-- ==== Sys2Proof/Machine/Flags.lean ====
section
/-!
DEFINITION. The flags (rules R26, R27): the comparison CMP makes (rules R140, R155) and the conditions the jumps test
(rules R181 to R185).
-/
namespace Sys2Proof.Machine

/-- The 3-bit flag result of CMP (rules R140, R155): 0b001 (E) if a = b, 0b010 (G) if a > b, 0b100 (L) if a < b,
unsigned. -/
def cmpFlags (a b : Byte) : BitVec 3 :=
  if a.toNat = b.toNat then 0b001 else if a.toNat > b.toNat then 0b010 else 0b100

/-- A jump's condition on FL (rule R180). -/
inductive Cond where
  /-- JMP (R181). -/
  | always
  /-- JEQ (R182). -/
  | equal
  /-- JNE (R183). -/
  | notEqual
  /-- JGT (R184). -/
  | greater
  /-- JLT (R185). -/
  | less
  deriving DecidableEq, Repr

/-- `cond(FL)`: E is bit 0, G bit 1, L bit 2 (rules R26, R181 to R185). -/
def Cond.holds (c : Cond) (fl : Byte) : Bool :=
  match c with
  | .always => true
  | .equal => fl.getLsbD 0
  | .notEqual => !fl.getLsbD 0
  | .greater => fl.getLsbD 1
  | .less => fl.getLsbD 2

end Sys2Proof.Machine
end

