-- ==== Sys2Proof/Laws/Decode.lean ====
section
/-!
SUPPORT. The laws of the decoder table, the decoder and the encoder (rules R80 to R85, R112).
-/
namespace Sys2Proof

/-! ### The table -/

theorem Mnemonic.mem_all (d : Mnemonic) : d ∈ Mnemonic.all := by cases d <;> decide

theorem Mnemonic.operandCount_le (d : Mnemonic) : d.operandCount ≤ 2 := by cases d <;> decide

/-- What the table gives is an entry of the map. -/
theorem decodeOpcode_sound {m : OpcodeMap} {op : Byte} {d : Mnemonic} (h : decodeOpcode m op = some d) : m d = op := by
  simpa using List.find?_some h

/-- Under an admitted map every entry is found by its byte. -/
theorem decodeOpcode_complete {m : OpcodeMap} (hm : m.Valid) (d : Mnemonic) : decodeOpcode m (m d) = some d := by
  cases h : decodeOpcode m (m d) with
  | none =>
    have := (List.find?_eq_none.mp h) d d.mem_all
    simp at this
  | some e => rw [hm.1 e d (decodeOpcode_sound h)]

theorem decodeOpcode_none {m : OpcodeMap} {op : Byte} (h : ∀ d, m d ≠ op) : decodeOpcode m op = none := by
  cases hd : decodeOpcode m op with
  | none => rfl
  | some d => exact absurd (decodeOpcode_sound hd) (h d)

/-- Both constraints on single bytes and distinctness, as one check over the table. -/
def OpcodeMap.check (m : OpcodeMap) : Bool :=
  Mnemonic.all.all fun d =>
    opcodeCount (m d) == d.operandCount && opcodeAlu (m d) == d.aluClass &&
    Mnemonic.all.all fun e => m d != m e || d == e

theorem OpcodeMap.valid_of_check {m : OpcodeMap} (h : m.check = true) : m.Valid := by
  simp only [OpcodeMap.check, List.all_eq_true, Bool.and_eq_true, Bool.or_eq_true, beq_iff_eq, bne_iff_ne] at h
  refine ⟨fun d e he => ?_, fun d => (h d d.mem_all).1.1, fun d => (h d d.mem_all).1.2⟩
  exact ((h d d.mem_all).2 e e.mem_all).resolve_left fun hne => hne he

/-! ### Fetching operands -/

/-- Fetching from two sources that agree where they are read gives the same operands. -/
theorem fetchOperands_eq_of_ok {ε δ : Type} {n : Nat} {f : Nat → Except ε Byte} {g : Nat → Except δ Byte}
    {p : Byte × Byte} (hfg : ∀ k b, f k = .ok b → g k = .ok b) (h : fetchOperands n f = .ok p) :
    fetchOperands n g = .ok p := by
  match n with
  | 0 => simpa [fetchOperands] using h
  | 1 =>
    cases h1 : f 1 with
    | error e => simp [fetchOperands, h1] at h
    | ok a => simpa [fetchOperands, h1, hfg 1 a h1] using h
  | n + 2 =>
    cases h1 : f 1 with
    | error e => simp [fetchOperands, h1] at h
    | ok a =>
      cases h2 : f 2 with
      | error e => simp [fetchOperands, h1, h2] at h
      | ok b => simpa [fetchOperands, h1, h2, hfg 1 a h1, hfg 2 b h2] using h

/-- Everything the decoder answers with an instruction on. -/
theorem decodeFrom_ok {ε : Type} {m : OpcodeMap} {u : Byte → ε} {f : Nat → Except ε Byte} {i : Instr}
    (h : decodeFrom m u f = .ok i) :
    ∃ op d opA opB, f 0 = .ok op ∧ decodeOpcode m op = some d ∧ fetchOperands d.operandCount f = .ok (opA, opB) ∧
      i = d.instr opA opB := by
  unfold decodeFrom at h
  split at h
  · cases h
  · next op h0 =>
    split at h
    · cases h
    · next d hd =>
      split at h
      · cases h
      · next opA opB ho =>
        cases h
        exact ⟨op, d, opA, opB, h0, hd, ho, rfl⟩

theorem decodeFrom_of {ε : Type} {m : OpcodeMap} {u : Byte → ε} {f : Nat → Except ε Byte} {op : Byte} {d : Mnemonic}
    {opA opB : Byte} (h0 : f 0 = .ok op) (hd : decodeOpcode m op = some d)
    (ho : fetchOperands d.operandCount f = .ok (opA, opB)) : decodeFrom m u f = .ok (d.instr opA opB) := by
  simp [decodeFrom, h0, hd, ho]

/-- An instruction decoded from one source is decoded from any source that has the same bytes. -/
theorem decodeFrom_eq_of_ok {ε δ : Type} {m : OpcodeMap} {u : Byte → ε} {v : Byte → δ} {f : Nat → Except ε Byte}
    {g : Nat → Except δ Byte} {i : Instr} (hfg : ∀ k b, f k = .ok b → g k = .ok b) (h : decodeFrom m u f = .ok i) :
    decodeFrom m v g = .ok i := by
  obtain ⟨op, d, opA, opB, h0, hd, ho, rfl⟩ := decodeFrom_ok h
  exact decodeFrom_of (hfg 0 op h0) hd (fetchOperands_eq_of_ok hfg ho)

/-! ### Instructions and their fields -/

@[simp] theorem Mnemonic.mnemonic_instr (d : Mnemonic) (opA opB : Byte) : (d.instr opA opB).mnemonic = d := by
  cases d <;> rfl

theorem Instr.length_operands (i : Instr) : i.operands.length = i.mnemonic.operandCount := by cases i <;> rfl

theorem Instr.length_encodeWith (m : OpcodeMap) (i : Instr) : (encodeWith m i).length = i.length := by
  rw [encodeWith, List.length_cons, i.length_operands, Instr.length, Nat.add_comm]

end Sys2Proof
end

----------

Wherever "bytes" appears in the listing, report the line it is on.

→ Task output
/-- Both constraints on single bytes and distinctness, as one check over the table. -/
/-- An instruction decoded from one source is decoded from any source that has the same bytes. -/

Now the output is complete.